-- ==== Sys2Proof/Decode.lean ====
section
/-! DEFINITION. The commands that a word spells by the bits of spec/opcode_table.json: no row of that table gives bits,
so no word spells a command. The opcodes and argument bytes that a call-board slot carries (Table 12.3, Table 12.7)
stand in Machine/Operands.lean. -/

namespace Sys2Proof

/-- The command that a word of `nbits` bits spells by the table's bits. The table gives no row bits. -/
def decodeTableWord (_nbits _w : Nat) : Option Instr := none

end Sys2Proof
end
---
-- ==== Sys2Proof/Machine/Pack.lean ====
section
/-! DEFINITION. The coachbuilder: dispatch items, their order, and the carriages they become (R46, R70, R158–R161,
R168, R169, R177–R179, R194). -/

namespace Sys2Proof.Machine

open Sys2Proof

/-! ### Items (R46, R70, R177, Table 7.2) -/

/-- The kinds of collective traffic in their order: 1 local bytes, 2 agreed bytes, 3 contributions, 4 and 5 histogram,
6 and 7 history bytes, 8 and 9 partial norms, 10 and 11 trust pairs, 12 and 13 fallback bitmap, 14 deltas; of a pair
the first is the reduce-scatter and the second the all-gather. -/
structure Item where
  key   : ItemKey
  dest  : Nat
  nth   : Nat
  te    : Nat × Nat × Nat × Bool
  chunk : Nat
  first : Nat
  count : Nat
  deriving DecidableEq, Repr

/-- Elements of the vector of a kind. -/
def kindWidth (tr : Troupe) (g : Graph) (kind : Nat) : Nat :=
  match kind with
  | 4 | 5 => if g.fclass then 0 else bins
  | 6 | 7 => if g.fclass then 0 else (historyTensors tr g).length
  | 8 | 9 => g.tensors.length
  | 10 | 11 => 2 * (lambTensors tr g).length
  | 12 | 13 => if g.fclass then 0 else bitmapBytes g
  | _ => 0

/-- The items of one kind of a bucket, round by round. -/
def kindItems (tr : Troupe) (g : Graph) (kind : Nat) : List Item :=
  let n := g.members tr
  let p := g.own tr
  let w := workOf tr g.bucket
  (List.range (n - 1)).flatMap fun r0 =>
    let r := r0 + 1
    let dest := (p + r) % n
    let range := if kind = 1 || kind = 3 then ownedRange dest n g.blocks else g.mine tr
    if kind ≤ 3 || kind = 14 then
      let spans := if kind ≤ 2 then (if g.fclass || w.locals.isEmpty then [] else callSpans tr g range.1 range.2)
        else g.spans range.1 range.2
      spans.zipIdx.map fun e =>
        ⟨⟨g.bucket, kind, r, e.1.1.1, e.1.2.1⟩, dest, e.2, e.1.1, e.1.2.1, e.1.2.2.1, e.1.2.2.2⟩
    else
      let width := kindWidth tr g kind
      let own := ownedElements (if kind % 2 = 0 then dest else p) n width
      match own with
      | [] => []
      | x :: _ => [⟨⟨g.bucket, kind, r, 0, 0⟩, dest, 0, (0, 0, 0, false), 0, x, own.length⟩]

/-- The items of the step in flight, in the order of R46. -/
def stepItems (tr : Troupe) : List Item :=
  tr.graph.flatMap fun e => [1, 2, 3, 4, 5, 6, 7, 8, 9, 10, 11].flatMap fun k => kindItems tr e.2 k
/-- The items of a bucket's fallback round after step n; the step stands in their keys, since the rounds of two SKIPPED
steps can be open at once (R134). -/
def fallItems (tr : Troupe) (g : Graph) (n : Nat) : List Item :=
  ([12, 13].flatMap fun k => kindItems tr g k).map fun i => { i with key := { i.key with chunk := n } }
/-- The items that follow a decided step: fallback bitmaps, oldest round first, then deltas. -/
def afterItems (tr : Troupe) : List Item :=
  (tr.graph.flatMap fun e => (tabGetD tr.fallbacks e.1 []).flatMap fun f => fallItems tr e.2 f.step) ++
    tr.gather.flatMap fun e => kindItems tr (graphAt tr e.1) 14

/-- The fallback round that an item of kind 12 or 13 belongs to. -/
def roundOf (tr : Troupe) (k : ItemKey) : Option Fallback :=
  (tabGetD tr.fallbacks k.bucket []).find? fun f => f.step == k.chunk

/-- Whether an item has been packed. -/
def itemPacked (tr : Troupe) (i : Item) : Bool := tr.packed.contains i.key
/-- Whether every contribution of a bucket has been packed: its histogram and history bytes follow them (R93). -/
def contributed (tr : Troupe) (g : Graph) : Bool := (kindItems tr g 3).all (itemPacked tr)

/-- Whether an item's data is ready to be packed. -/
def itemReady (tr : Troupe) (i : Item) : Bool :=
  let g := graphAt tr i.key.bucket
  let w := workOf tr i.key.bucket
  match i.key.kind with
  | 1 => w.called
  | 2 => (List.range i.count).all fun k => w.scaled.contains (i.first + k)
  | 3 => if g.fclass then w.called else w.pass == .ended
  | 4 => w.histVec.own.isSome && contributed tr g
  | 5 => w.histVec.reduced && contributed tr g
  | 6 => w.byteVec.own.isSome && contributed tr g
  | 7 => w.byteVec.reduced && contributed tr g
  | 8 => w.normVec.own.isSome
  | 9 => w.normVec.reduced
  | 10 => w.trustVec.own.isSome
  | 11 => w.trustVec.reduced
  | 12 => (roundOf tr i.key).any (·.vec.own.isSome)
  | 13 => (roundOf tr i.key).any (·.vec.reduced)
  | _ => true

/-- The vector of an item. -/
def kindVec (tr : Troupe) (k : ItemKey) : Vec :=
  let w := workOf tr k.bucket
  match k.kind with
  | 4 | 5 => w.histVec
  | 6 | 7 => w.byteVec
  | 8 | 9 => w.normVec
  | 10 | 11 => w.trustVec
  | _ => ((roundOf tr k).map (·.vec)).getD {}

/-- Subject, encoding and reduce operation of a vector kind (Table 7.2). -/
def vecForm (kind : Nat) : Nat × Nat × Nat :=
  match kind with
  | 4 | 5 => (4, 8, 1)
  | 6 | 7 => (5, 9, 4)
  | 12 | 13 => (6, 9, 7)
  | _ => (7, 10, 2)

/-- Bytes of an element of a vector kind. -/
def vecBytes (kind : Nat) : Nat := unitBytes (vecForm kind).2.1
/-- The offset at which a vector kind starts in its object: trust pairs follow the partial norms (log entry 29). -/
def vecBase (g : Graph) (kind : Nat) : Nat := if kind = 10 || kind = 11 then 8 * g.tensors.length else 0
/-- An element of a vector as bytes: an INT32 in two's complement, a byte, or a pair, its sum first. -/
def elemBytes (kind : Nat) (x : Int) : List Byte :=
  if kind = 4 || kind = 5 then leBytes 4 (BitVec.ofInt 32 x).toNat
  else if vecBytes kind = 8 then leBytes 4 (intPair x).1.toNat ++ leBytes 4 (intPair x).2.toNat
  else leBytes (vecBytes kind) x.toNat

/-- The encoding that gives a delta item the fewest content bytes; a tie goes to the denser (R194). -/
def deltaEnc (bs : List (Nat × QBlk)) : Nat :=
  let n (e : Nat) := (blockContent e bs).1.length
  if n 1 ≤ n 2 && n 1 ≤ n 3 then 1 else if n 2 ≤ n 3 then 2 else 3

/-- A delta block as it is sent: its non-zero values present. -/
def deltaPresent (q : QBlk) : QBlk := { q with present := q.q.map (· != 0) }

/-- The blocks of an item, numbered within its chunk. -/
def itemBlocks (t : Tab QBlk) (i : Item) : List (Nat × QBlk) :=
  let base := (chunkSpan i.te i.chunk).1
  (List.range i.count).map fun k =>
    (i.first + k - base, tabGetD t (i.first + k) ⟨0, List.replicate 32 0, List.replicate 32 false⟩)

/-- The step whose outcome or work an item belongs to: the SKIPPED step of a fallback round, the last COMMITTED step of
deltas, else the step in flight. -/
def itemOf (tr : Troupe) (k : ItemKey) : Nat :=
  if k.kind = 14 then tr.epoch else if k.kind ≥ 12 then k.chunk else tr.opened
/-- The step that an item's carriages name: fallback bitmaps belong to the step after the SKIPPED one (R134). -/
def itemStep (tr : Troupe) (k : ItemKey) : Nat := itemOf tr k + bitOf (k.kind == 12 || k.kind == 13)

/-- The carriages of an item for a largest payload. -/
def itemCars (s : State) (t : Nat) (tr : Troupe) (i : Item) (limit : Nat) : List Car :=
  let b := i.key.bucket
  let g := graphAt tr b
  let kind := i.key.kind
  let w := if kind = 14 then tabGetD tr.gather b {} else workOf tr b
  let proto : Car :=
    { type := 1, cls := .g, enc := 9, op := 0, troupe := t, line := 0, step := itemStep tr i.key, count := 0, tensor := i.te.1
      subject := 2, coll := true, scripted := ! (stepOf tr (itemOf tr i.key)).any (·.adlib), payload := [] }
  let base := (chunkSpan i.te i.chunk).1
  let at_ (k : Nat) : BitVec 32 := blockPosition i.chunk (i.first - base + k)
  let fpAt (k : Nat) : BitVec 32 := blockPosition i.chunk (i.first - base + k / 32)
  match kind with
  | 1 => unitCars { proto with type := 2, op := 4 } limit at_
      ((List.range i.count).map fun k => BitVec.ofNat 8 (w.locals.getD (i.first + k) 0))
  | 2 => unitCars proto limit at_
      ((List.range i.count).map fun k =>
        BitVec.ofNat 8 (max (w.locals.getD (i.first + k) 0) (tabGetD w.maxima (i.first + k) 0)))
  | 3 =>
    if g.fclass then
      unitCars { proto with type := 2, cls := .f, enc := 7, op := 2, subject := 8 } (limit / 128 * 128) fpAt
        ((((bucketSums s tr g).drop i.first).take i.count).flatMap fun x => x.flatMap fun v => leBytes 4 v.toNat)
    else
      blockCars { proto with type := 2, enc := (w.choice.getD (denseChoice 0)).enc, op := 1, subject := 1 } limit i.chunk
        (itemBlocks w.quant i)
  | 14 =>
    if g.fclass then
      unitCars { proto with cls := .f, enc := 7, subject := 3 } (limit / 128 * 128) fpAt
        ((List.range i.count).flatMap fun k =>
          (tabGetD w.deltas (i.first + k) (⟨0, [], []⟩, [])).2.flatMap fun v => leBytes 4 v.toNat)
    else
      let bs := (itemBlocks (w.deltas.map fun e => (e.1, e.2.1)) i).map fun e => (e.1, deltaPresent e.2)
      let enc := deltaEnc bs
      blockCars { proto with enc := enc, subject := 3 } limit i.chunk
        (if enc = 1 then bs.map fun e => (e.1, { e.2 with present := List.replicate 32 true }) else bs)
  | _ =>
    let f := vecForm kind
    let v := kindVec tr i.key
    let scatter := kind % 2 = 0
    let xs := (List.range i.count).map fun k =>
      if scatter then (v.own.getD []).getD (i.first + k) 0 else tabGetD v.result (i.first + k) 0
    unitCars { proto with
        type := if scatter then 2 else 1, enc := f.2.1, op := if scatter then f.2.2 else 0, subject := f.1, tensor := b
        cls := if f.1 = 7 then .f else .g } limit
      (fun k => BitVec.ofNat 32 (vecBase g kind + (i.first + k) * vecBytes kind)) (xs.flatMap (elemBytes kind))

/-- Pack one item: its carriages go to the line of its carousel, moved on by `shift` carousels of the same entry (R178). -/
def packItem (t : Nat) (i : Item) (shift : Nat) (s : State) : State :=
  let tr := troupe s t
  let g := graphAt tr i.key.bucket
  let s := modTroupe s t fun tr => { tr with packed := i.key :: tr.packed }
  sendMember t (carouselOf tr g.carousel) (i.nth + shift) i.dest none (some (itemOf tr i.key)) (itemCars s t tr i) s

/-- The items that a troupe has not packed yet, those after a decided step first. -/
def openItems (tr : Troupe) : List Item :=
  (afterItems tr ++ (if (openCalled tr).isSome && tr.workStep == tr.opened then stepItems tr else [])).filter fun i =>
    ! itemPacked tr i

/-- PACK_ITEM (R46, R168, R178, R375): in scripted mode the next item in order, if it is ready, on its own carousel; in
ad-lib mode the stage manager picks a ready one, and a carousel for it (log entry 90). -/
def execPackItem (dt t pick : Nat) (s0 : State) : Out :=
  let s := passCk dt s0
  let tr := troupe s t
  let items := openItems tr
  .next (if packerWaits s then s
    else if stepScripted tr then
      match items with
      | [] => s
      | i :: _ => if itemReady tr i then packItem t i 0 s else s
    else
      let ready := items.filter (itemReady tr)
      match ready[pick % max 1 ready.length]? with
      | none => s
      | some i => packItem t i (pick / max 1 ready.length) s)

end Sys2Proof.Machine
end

▶ [ASSIGNED TASK]:
Report each line above that includes the string "fclass".

▶ [RESPONSE]:
  | 4 | 5 => if g.fclass then 0 else bins
  | 6 | 7 => if g.fclass then 0 else (historyTensors tr g).length
  | 12 | 13 => if g.fclass then 0 else bitmapBytes g
      let spans := if kind ≤ 2 then (if g.fclass || w.locals.isEmpty then [] else callSpans tr g range.1 range.2)
  | 3 => if g.fclass then w.called else w.pass == .ended
    if g.fclass then
    if g.fclass then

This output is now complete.